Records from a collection
⟨
/-- One that no update of media, namespaces, LUNs, masts, power entries, events or fixity jobs changes either. -/
structure WorkBlind {α : Type} (view : State → α) : Prop extends HostBlind view where
  media (s : State) (f : Media → Media) : view (s.modMedia f) = view s
  nss (s : State) (f : List Namespace → List Namespace) : view (s.modNss f) = view s
  luns (s : State) (f : List Lun → List Lun) : view (s.modLuns f) = view s
  masts (s : State) (f : List Mast → List Mast) : view (s.modMasts f) = view s
  pwr (s : State) (f : Power → Power) : view (s.modPwr f) = view s
  start (s : State) (f : Startup → Startup) : view (s.modStart f) = view s
  evt (s : State) (f : Events → Events) : view (s.modEvt f) = view s
  fix (s : State) (f : Fixity → Fixity) : view (s.modFix f) = view s

section
variable {α : Type} {view : State → α} (h : HostBlind view) (s : State)
include h

theorem HostBlind.modCmd (id : Nat) (f : Cmd → Cmd) : view (s.modCmd id f) = view s := h.io _ _
theorem HostBlind.errorLog (f : Nat) (port1 : Bool) (status what : Nat) : view (s.errorLog f port1 status what) = view s := h.ctrl _ _ _ _
theorem HostBlind.request (r : DmaReq) : view (s.request r) = view s := h.io _ _
theorem HostBlind.dropReqs (id : Nat) : view (s.dropReqs id) = view s := h.io _ _
theorem HostBlind.dropCmd (c : Cmd) : view (s.dropCmd c) = view s := (h.dropReqs _ _).trans (h.io _ _)

theorem HostBlind.dropSquashed (id : Nat) : view (s.dropSquashed id) = view s := by
  unfold State.dropSquashed
  split
  · rfl
  · split
    · exact h.dropCmd _ _
    · rfl

theorem HostBlind.interrupt (f : Nat) (port1 : Bool) (v : Nat) : view (s.interrupt f port1 v) = view s := by
  unfold State.interrupt
  split
  · rfl
  · split
    · exact h.ctrl _ _ _ _
    · exact h.emit _ _

theorem HostBlind.cqInterrupt (f : Nat) (port1 : Bool) (cq : Cq) : view (s.cqInterrupt f port1 cq) = view s := by
  unfold State.cqInterrupt
  split
  · rfl
  · dsimp only
    split
    · split
      · rfl
      · exact h.ctrl _ _ _ _
    · exact h.interrupt _ _ _ _

theorem HostBlind.postEntry (f : Nat) (port1 : Bool) (e : Cqe) : view (s.postEntry f port1 e) = view s := by
  unfold State.postEntry
  dsimp only
  split
  · rfl
  · split
    · rfl
    · exact (h.cqInterrupt _ _ _ _).trans (h.ctrl _ _ _ _)

theorem HostBlind.post (c : Cmd) : view (s.post c) = view s :=
  (h.postEntry _ _ _ _).trans ((h.counters _ c.fn fun k => k.ended c s.clk.frame).trans (h.io _ _))

theorem HostBlind.tryPost (id : Nat) : view (s.tryPost id) = view s := by
  unfold State.tryPost
  split
  · rfl
  · split
    · exact h.modCmd _ _ _
    · exact h.post _ _

theorem HostBlind.deliver (id : Nat) (data : List HostBlock) : view (s.deliver id data) = view s := by
  unfold State.deliver
  split
  · rfl
  · split
    · exact h.tryPost _ _
    · split
      · exact h.modCmd _ _ _
      · refine (h.request _ _).trans ((h.modCmd _ _ _).trans ?_)
        have sent (c : Cmd) := each_view view (fun s x => s.emit (.hostWrite c.fn c.cid x.1 x.2.1 x.2.2)) (fun _ _ => h.emit _ _) data s
        split
        · exact sent _
        · exact (h.emit _ _).trans (sent _)

theorem HostBlind.conclude (id : Nat) (st : NvmeStatus) (data : List HostBlock) (result : Nat) (lba : Option Nat) :
    view (s.conclude id st data result lba) = view s := by
  have ready (t : State) (c : Cmd) :
      view (if t.delays c then t.modCmd id fun c => { c with phase := .ready } else t.deliver id data) = view t := by
    split
    · exact h.modCmd _ _ _
    · exact h.deliver _ _ _
  unfold State.conclude
  split
  · rfl
  · refine (ready _ _).trans ?_
    split
    · split
      · exact (h.errorLog _ _ _ _ _).trans (h.modCmd _ _ _)
      · exact h.modCmd _ _ _
    · exact h.modCmd _ _ _

theorem HostBlind.drain (fn : Nat) : view (s.drain fn) = view s :=
  (each_view view _ (fun _ _ => h.conclude _ _ _ _ _ _) _ _).trans (h.io _ _)
theorem HostBlind.releaseDrained (fn : Nat) : view (s.releaseDrained fn) = view s :=
  each_view view _ (fun _ _ => h.deliver _ _ _) _ _
end

section
variable {α : Type} {view : State → α} (h : WorkBlind view) (s : State)
include h
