/-- A core (R14, R349, R416, R432, R433). `perf` holds PERFCNT0 to 15; `weights` the last 64 clocks, newest first;
`weight` what the present clock has drawn; `busy` the clock until which a port (partition × 4 + class) is occupied
(R162); `frozen` says that the present clock is a power-governor freeze; `drain` holds what the engine has left of the operations
that stops have moved to snapshot buffers, oldest first, each as its occupancy and weight (R230, R231). -/
structure Core where
  l1 : List L1Line := []
  l1ptr : List (Nat × Nat) := []
  tlb : List TlbEntry := []
  walks : List Walk := []
  cleats : List (Nat × Cleat) := []
  ch0 : List Copy := []
  ch1 : List Copy := []
  pwfrz : Word := 0
  pwlim : Word := 0
  perfsel : BitVec 128 := 0
  perf : Vector DWord 16 := Vector.replicate 16 0
  weights : List Nat := []
  weight : Nat := 0
  busy : List (Nat × Nat) := []
  frozen : Bool := false
  drain : List (Nat × Nat) := []
  deriving DecidableEq, Repr

/-- A line of the L2 (R250, R254, R257). `tile` names the derived tile it belongs to; `old` holds HBM4E's bytes
while the line is dirty. -/
structure L2Line where
  die : Nat
  slice : Nat
  set : Nat
  way : Nat
  pa : Nat
  ctx : Option Nat
  va : Nat
  tile : Option Nat
  old : Option (List Byte)
  deriving DecidableEq, Repr

/-- The contents of a derived tile that is PRESENT, or being written while BUILDING: 4,096 data bytes then 1,024 tag
bytes (R265). -/
structure DTile where
  ctx : Nat
  va : Nat
  bytes : Memory
  deriving DecidableEq, Repr

/-- A build of a derived tile (R403, R404): `key` names it, `by_` the recompute group whose access started it, `done`
says that its tile has become PRESENT while its group still runs. -/
structure Build where
  key : Nat
  ctx : Nat
  va : Nat
  chain : Nat
  depth : Nat
  by_ : Option Nat
  admitted : Bool := false
  done : Bool := false
  gid : Option Nat := none
  pins : List Nat := []
  links : List Nat := []
  deriving DecidableEq, Repr

/-- A queue descriptor (R325). -/
structure QDesc where
  base : Nat := 0
  log2 : Nat := 0
  prio : Nat := 0
  en : Bool := false
  stopped : Bool := false
  qerr : Nat := 0
  head : Word := 0
  tail : Word := 0
  deriving DecidableEq, Repr

/-- A pager request that has not been resolved (R375, R454). -/
structure PagerReq where
  number : Nat
  ctx : Nat
  agent : Option Nat
  va : Nat
  deriving DecidableEq, Repr

/-- A tenant's window (R382, R453, R457). -/
structure Tenant where
  en : Bool := false
  hport : Nat := 0
  q : Vector QDesc 8 := Vector.replicate 8 (({} : QDesc))
  kv : Vector DWord 7 := Vector.replicate 7 0
  irqaddr : Nat := 0
  irqpend : DWord := 0
  irqmask : DWord := 0xFFFFFFFFFFFFFFFF
  evtvec : Nat := 63
  evtpend : BitVec 3 := 0
  lastend : DWord := 0
  pgbase : Nat := 0
  pglog2 : Nat := 0
  pgtail : Word := 0
  pghead : Word := 0
  pgnext : Word := 0
  pgopen : List PagerReq := []
  cmdbusy : Option Nat := none
  invlo : DWord := 0
  invhi : DWord := 0
  nonce : BitVec 256 := 0
  attaddr : Nat := 0
  attwait : Bool := false
  diewin : Vector (DWord × DWord) 8 := Vector.replicate 8 (0, 0)
  heldFrames : List Nat := []
  deriving DecidableEq, Repr

/-- A collective a member has issued and not finished (R361 to R367). `opseq` is its number in the
path counter, `lastAt` the clock in which it last sent or received a message, or issued; `fin` the STATE, CRANK and ECODE of one
that has ended and waits for the page of its status word. -/
structure Coll where
  seq : Nat
  gen : Nat
  gid : Nat
  core : Nat
  opseq : Nat
  lastAt : Nat := 0
  kind : CollKind
  fmt : Fmt
  count : Nat
  rop : Nat
  root : Nat
  rank : Nat
  src : Nat
  dst : Nat
  stat : Nat
  cleat : Nat
  cle : Bool
  msgs : List CollMsg := []
  sent : Bool := false
  failed : Bool := false
  fin : Option (Nat × Nat × Nat) := none
  deriving DecidableEq, Repr

/-- A member's tackle on the engine of its die (R360, R361, R370). `held` lists the REFORM messages of a later generation, `early` data messages of a collective not yet issued. `gone` says that its
context has ended: it keeps its place in the list. -/
structure Tackle where
  addr : Nat
  ctx : Nat
  die : Nat
  device : Nat := 0
  rank : Nat
  tkid : Word
  gen : Nat
  nmem : Nat
  cap : Nat
  entries : List (Nat × Nat)
  aborted : Bool := false
  crank : Nat := 0
  ecode : Nat := 0
  forwarded : Bool := false
  nextseq : Nat := 0
  status : List (Nat × DWord) := []
  pending : List Coll := []
  held : List (Nat × Nat × Nat × Nat) := []
  early : List CollMsg := []
  reformSince : Option Nat := none
  arrived : List (Nat × Nat) := []
  gone : Bool := false
  deriving DecidableEq, Repr

/-- What leaves the device; what goes to a tenant's host leaves on the tenant's port (R317, R357, R367, R370, R451, R456, R461). -/
inductive OutMsg
  | irq (tenant port addr : Nat) (value : Nat)
  | hostRead (tenant port pa : Nat) (bytes : List Byte)
  | fabricWrite (device tenant fjob va : Nat) (bytes : List Byte)
  | fabricReply (tenant fjob va : Nat) (refused : Bool)
  | collData (tkid : Word) (msg : CollMsg)
  | abort (tkid : Word) (gen crank ecode : Nat)
  | reform (tkid : Word) (gen rank hash : Nat)
  | report (tenant port addr : Nat) (bytes : List Byte)
  deriving DecidableEq, Repr

/-- Which variant the device is (R2). -/
inductive Variant
  | y2m | y2p | y2s
  deriving DecidableEq, Repr

/-- What acts in a step: the model's own schedule (log 7). -/
inductive Act
  | strand (gid j : Nat)
  | capstan (gid : Nat)
  | event (i : Instr)
  | tick
  deriving DecidableEq, Repr

/-- The agent that acts, with the words it fetched: what exec reads besides the instruction. -/
structure Current where
  agent : Agent
  iw0 : DWord := 0
  iw1 : DWord := 0
  deriving DecidableEq, Repr

/-- A measurement of the boot ROM (R460). -/
structure Measurement where
  image : Nat
  version : Word
  digest : BitVec 512
  deriving DecidableEq, Repr

/-- A write from another device that waits for its page (R357). -/
structure FabricIn where
  tenant : Nat
  fjob : Nat
  va : Nat
  bytes : List Byte
  deriving DecidableEq, Repr

/-- A device event, by tenant and EVTPEND bit, that waits for a write of the device's own to an absent page (R375, R456). -/
structure HeldEvent where
  ctx : Nat
  va : Nat
  len : Nat
  tenant : Nat
  bit : Nat
  deriving DecidableEq, Repr

/-- The device. `fresh` lists the poisoned lines whose error no access has met yet, each with the unit it lies in (R270, R272);
`held` the bytes that the device's own units have written to absent pages, by context and virtual address, and `fabricIn` the
writes of other devices: both wait for the pager (R357, R375). `heldEvts` lists the device events that are raised once the
write that raises them, which is held, has been performed (R456). -/
structure State where
  clock : Nat
  variant : Variant
  boot : Nat
  log : List Measurement
  mem : Memory
  l2 : List L2Line
  l2ptr : List (Nat × Nat)
  poison : List Nat
  fresh : List (Nat × Nat)
  held : List (Nat × Nat × Byte)
  heldEvts : List HeldEvent
  fabricIn : List FabricIn
  dtiles : List DTile
  cecnt : Vector (BitVec 48) 8
  hwlink : Vector (BitVec 3) 8
  trip : Bool
  tenants : Vector Tenant 16
  ctxs : List Ctx
  cores : List (Nat × Core)
  grids : List Grid
  groups : List Group
  builds : List Build
  nextChain : Nat
  tackles : List Tackle
  reservations : List Reservation
  lastDie : Option Nat
  lastCore : Vector (Option Nat) 8
  lastQueue : Nat
  nextGid : Nat
  nextSeq : Nat
  agenda : List Act
  cur : Option Current
  free : Nat
  outbox : List OutMsg
  deriving DecidableEq, Repr

/-- The device right after reset (R463): nothing placed, no queue enabled, caches and poison tables empty. The boot
itself is DEVICE_RESET. -/
def State.reset : State :=
  { clock := 0, variant := .y2m, boot := 0, log := [], mem := [], l2 := [], l2ptr := [], poison := [], fresh := [], held := [], heldEvts := [], fabricIn := [], dtiles := [],
    cecnt := Vector.replicate 8 0, hwlink := Vector.replicate 8 0, trip := false,
    tenants := Vector.replicate 16 (({} : Tenant)), ctxs := [], cores := [], grids := [], groups := [], builds := [],
    nextChain := 1, tackles := [], reservations := [], lastDie := none, lastCore := Vector.replicate 8 none, lastQueue := 0,
    nextGid := 0, nextSeq := 0, agenda := [], cur := none, free := 0, outbox := [] }

/-- Why the model stops with a fault. Both are raised by exec alone and say that the question is empty: there is no
agent to run the instruction. Safe: the hardware always has one. -/
inductive Fault
  /-- exec of a strand instruction with no current resident strand. Safe. -/
  | noCurrentStrand
  /-- exec of a bundle with no current Capstan. Safe. -/
  | noCurrentCapstan
  deriving DecidableEq, Repr

/-- Why the model refuses an instruction. -/
inductive Refusal
  /-- Raised by an arm of exec that has no meaning yet. Safe. -/
  | notModelled (mnemonic : String)
  deriving DecidableEq, Repr

end Sys2Proof.Machine
end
⟩
INSTRUCTIONS FOR THE TASK
Using the entries above, determine how many lines include the string "WorkBlind" and write only that number.

SOLUTION TO THIS TASK
2